/-- The misuse of registers of the service port, AON, the mailbox and the logbook. -/
def misuseThird (s : State) (b new : Nat) : List (Bool × Fault) :=
  let c := (b - 0x010F100000) / 0x1000
  [(within b 0x010D000600 0x200 && flag s (F.SVC_WPAT_CTRL_ENABLE ((b - 0x010D000600) / 0x40)), .undefined529 2),
   (b == 0x0100400018 && !(flag s F.AON_WDOG_ENABLE) && (bits new 0 8 == 0 || decide (bits new 0 8 > 60)), .undefined553 2),
   (within b 0x010F100000 0x4000 && decide (b % 0x1000 < 0x400) && flag s (F.COX_MBc_STATUS_BUSY c), .undefined571 1),
   ((b == 0x010E000018 || b == 0x010E000020) && flag s F.LOG_CAL_CTRL_VALID, .undefined591 1),
   (b == 0x010E000028 && (bits new 16 16 == 0 || decide (bits new 16 16 > 3600) || bits new 0 8 == 0 || bits new 0 8 == 255), .undefined591 2)]

/-- The listed undefined result that a register write of crew firmware would have. -/
def regMisuse (s : State) (b old new : Nat) : Option Fault :=
  match firstFault (misuseFirst s b old new ++ misuseSecond s b old new ++ misuseThird s b new) with
  | some f => some f
  | none =>
    match bindClash s b new with
    | some f => some f
    | none => if b = 0x010C300000 ∧ (bitAt new 31 || bitAt new 30) = true then regionsClash s else none

/-! ### Uses of memory that the spec lists as undefined -/

/-- The bytes of a peer session's context that crew firmware may write (R203): KIND, PEER_HULL, RULE_TAG, RATE_TABLE, DSCP and CREW_SCRATCH. -/
def peerWritable (o : Nat) : Bool := o == 65 || within o 72 8 || within o 80 5 || o == 86 || decide (120 ≤ o)

/-- A write of crew firmware to session contexts (R54, R55, R92, R203). -/
def sessMisuse (s : State) (a n : Nat) : Option Fault :=
  let id := (a - sessBase) / 128
  let o := (a - sessBase) % 128
  let st := sessState s id
  let held := flag s F.HTE_SESS_HOLD_HELD && getF s F.HTE_SESS_HOLD_SESSION == id
  let peer := sessKind s id != 0 && st != 0
  if !(within a sessBase 0x800000) then none
  else firstFault [
    (decide (o < 64) && st != 0, .undefined92 1),
    (overlaps o n 70 2 || overlaps o n 85 1, .undefined92 2),
    (decide (o < 120) && decide (st ≥ 3) && !held, .undefined92 3),
    (peer && !((List.range n).all fun i => peerWritable (o + i)), .undefined92 4)]

/-- A write of crew firmware to a queue's rings and index block (R422, R436). -/
def queueMisuse (s : State) (a : Nat) (bs : Bytes) (x : Queue) : Option Fault :=
  let n := bs.length
  let slot := (a - x.ring) / 64
  let held := flag s F.WQ_ECINV_HELD && getF s F.WQ_ECINV_QUEUE == x.num
  let posted := within a x.ring (64 * 2 ^ x.log2s) &&
    decide ((slot + 2 ^ 32 - x.sqCi % 2 ^ x.log2s) % 2 ^ x.log2s < (x.sqPi + 2 ^ 32 - x.sqCi) % 2 ^ 32)
  firstFault [
    (!x.fromBlock && posted && !held, .undefined436 1),
    (!x.fromBlock && (overlaps a n (x.idx + 4) 4 || overlaps a n (x.idx + 8) 4), .undefined436 5),
    (x.fromBlock && overlaps a n x.idx 4, .undefined436 5),
    ((bs.zipIdx a).any (fun p => p.1 != 0 && within p.2 (x.idx + 16) 48), .undefined436 7)]

/-- The first fault that some element of a list gives. -/
def someFault {α : Type} (f : α → Option Fault) : List α → Option Fault
  | [] => none
  | x :: xs => match f x with | some e => some e | none => someFault f xs

/-- The DRAM that a waiting mailbox request names by address and length (Table 19-2). -/
def mailboxRange (s : State) (c : Nat) : Nat × Nat :=
  let b := (List.range 16).map fun i => le 4 (getF s (F.COX_MBc_REQ_BYTES c i))
  let b := b.flatten
  let op := fld b 0 2
  if !(flag s (F.COX_MBc_STATUS_BUSY c)) then (0, 0)
  else if op = 0x30 then (fld b 17 8, fld b 25 4)
  else if op = 0x31 ∨ op = 0x32 ∨ op = 0x52 then (fld b 16 8, fld b 24 4)
  else if op = 0x50 then (fld b 16 8, s.cox.image.length)
  else (0, 0)

/-- A write of crew firmware to the slice table, a directory word or a resident bucket (R147, R149, R176), of the bytes `bs` at `a`. -/
def indexMisuse (s : State) (a : Nat) (bs : Bytes) : Option Fault :=
  let table := getF s F.HTE_SLICE_BASE_ADDR * 4096
  let dir := getF s F.HTE_DIR_BASE_ADDR * 4096
  let cache := getF s F.HTE_BCACHE_BASE_ADDR * 16384
  let x := (a - table) / 8
  let w := leNat (patch (peek s (table + 8 * x) 8) ((a - table) % 8) bs)
  let i := (a - dir) / 8
  let old := peekNat s (dir + 8 * i) 8
  let new := leNat (patch (le 8 old) ((a - dir) % 8) bs)
  let run := fun y => decide (sliceDir s y ≤ i) && decide (i < sliceDir s y + 2 ^ sliceB s y)
  let meets := fun y => decide (bits w 0 25 < sliceDir s y + 2 ^ sliceB s y) && decide (sliceDir s y < bits w 0 25 + 2 ^ bits w 32 5)
  firstFault [
    (isDram table && within a table 0x80000 && bitAt w 63 && (heldSlices s).any (fun y => y != x && meets y), .undefined176 2),
    (isDram dir && within a dir 0x10000000 && (bits old 62 2 != bits new 62 2 || bits old 25 36 != bits new 25 36) && !(bitAt old 61) &&
      (heldSlices s).any run, .undefined176 3),
    (isDram cache && within a cache 0x200000000 && (heldSlices s).any (fun y => (bucketsOf s y).any fun b =>
      decide (2 ≤ dirState s y b) && !(dirBusy s y b) && overlaps a bs.length (bucketAddr s (dirSlot s y b)) 16384), .undefined176 3)]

···

* AIM OF THE TASK
Please transcribe the lines from the one containing "let w := leNat" through the last line of the records. Include both ends and nothing else.

* RESULT
  let w := leNat (patch (peek s (table + 8 * x) 8) ((a - table) % 8) bs)
  let i := (a - dir) / 8
  let old := peekNat s (dir + 8 * i) 8
  let new := leNat (patch (le 8 old) ((a - dir) % 8) bs)
  let run := fun y => decide (sliceDir s y ≤ i) && decide (i < sliceDir s y + 2 ^ sliceB s y)
  let meets := fun y => decide (bits w 0 25 < sliceDir s y + 2 ^ sliceB s y) && decide (sliceDir s y < bits w 0 25 + 2 ^ bits w 32 5)
  firstFault [
    (isDram table && within a table 0x80000 && bitAt w 63 && (heldSlices s).any (fun y => y != x && meets y), .undefined176 2),
    (isDram dir && within a dir 0x10000000 && (bits old 62 2 != bits new 62 2 || bits old 25 36 != bits new 25 36) && !(bitAt old 61) &&
      (heldSlices s).any run, .undefined176 3),
    (isDram cache && within a cache 0x200000000 && (heldSlices s).any (fun y => (bucketsOf s y).any fun b =>
      decide (2 ≤ dirState s y b) && !(dirBusy s y b) && overlaps a bs.length (bucketAddr s (dirSlot s y b)) 16384), .undefined176 3)]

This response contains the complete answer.